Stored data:
##############################

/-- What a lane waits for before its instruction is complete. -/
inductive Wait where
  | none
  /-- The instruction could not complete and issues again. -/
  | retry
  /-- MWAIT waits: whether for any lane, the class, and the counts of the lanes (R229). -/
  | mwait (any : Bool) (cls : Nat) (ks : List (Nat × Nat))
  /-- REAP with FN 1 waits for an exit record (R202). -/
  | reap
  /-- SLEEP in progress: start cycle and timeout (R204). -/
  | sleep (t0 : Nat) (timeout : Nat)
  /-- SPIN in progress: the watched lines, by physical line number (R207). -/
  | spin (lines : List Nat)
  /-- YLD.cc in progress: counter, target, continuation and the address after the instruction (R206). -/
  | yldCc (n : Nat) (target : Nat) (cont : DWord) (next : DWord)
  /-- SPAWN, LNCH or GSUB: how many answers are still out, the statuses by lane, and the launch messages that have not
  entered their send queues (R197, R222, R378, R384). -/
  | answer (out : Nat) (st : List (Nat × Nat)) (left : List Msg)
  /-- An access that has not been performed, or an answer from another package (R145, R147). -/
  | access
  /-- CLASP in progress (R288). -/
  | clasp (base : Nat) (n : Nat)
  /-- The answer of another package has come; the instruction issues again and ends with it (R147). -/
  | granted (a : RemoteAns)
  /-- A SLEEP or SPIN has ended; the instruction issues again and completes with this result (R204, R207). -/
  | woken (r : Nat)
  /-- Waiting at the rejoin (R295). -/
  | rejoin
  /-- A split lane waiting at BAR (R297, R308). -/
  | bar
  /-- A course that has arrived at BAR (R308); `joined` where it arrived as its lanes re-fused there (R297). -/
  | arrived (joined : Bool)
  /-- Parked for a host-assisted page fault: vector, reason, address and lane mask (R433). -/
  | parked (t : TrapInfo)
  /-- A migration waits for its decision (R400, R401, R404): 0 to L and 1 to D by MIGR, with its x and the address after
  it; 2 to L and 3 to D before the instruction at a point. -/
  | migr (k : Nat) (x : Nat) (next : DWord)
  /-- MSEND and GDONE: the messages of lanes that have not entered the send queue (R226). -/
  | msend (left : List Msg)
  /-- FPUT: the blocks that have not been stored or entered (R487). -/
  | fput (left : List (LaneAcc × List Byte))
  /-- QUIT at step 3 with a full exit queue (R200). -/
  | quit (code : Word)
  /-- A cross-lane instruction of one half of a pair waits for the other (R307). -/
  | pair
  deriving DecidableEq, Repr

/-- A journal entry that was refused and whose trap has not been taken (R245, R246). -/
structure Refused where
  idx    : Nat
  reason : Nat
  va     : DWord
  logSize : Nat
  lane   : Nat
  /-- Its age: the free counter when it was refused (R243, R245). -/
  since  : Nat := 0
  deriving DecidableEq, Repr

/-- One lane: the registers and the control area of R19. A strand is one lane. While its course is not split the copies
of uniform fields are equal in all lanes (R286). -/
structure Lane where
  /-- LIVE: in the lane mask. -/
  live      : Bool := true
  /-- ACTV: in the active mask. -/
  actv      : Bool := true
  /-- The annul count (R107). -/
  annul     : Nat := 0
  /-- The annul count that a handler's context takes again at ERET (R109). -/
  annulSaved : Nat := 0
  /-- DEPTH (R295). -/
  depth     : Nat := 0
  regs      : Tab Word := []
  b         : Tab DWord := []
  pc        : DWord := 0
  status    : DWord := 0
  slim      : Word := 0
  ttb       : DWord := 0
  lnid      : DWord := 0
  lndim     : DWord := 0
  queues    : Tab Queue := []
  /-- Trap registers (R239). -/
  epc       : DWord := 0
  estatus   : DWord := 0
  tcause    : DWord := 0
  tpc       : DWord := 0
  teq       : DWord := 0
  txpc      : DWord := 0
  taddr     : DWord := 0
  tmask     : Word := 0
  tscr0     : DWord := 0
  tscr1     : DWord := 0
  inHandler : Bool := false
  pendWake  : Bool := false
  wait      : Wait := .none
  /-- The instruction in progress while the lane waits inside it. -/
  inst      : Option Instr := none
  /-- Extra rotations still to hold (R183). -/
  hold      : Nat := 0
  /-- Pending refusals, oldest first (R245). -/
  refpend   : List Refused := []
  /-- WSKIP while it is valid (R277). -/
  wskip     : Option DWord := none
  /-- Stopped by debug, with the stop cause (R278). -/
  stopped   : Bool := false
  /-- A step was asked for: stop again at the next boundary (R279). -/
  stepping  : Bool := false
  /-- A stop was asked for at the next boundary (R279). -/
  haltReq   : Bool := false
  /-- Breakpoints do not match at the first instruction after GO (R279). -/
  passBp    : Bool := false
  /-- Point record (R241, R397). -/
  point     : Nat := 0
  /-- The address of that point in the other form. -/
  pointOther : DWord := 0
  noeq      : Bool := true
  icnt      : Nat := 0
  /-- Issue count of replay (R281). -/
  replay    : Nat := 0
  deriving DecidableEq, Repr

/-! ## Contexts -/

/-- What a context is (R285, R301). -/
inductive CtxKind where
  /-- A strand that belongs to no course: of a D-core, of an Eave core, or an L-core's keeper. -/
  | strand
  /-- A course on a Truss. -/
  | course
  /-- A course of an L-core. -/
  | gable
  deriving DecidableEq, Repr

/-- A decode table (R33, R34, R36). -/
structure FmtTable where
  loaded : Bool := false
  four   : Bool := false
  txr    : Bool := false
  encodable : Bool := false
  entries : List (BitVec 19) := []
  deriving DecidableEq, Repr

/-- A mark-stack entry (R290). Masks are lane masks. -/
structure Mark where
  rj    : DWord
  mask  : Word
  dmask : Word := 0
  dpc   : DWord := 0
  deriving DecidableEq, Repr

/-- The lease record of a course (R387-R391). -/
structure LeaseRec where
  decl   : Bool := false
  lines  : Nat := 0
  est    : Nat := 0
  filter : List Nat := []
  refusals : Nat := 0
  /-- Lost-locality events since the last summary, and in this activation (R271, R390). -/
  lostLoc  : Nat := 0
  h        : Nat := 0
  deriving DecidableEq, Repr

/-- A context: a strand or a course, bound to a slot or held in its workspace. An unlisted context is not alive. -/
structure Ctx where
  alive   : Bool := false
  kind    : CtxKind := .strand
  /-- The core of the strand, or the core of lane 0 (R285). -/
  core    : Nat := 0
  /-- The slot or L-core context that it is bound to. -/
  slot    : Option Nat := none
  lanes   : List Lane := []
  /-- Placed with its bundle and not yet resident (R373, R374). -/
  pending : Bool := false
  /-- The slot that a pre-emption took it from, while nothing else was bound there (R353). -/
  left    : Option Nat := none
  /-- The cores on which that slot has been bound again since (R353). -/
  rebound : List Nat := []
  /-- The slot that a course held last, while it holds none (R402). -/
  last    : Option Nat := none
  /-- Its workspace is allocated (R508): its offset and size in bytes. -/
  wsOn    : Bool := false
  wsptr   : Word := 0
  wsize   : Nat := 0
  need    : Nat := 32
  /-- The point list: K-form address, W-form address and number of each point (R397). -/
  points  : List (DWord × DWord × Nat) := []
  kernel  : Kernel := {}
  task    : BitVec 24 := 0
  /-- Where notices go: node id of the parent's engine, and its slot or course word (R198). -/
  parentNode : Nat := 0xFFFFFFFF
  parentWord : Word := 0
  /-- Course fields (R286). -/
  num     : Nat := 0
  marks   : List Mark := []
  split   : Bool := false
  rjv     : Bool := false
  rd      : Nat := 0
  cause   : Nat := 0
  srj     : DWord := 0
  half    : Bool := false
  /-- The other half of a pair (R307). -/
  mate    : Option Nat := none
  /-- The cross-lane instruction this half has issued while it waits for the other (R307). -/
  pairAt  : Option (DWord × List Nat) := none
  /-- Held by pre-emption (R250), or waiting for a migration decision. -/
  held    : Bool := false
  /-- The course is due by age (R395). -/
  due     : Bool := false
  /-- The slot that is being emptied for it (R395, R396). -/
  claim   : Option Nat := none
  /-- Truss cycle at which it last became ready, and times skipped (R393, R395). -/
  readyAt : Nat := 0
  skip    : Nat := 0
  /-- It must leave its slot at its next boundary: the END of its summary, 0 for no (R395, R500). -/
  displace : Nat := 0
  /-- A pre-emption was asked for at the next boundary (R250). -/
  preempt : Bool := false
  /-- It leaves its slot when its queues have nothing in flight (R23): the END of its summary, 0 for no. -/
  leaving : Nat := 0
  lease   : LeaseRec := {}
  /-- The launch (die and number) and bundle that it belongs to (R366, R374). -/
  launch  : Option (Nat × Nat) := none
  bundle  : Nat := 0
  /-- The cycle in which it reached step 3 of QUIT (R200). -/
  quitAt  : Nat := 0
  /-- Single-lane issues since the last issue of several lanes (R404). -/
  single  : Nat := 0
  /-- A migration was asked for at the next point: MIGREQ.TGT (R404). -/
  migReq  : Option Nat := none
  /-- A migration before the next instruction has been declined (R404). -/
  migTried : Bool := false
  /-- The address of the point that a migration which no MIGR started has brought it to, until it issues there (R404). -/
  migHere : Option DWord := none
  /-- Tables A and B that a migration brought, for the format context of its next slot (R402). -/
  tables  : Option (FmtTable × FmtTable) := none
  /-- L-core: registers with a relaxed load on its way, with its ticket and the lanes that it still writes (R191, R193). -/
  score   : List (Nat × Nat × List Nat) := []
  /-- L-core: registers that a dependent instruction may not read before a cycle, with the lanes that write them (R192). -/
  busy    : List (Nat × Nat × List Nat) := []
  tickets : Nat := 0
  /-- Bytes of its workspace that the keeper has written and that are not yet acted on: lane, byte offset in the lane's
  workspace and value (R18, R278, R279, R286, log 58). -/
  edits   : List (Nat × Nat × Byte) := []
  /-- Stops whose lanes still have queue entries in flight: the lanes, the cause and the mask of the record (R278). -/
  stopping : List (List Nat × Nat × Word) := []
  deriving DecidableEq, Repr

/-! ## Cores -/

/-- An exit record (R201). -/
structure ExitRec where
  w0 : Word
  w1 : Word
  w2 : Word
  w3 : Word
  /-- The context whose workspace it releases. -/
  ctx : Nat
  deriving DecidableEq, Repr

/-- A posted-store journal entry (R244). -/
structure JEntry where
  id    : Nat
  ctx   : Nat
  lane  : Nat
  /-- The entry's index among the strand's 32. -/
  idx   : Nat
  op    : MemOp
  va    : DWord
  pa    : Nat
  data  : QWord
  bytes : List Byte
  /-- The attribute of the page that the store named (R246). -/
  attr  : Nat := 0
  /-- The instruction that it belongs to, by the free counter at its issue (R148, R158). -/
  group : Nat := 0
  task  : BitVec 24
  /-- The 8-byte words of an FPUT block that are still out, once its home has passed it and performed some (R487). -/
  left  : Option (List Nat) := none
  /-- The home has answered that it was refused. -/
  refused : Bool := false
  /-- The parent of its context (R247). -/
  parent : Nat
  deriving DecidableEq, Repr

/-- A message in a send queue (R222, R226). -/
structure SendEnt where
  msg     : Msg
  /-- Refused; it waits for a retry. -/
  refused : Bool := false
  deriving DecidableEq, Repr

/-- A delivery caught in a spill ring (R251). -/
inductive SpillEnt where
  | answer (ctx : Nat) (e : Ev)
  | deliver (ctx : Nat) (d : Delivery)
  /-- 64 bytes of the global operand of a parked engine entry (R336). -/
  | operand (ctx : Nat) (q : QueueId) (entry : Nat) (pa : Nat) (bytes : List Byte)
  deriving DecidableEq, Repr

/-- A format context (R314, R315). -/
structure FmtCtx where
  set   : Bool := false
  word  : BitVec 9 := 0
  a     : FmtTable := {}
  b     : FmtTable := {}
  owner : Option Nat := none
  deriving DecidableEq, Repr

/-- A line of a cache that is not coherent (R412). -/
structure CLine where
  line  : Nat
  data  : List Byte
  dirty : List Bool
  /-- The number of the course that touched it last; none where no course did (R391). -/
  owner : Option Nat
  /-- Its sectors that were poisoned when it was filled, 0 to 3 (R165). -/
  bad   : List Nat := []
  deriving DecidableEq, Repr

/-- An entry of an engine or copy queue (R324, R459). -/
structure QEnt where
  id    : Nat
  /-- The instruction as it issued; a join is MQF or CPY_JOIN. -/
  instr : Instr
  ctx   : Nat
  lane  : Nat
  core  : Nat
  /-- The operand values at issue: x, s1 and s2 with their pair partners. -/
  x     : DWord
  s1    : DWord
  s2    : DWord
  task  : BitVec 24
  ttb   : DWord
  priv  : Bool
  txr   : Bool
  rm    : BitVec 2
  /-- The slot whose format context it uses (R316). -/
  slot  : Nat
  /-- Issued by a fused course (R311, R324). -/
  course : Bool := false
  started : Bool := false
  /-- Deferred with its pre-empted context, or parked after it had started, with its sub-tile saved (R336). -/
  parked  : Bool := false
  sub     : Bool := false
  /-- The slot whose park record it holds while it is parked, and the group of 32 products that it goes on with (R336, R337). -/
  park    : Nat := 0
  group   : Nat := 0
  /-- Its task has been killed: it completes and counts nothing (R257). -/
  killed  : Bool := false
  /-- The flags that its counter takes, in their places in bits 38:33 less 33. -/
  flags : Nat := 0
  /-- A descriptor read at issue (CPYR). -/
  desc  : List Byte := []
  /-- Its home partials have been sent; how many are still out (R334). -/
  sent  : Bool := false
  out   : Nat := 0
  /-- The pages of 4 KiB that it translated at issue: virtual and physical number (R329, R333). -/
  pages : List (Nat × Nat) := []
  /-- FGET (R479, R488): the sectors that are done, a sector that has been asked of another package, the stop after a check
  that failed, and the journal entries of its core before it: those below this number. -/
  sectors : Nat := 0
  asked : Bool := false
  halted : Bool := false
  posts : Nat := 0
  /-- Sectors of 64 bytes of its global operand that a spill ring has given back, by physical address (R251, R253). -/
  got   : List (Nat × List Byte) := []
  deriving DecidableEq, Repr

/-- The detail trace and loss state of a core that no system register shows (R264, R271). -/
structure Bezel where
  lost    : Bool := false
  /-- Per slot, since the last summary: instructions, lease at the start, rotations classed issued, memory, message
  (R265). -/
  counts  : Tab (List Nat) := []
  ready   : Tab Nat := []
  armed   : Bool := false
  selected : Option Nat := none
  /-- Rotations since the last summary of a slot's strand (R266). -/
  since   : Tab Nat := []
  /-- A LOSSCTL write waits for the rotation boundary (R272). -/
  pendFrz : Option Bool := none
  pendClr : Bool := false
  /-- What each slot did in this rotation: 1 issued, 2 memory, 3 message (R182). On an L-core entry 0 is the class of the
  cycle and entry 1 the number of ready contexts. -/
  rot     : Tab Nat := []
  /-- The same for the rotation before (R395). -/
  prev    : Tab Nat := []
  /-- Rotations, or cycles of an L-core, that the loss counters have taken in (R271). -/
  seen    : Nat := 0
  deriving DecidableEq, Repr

##############################

Please copy the lines in the records above between the one holding "context (R247). -/" and the one holding "Nat) (e : Ev)", inclusive, exactly and with no other line.

  /-- The parent of its context (R247). -/
  parent : Nat
  deriving DecidableEq, Repr

/-- A message in a send queue (R222, R226). -/
structure SendEnt where
  msg     : Msg
  /-- Refused; it waits for a retry. -/
  refused : Bool := false
  deriving DecidableEq, Repr

/-- A delivery caught in a spill ring (R251). -/
inductive SpillEnt where
  | answer (ctx : Nat) (e : Ev)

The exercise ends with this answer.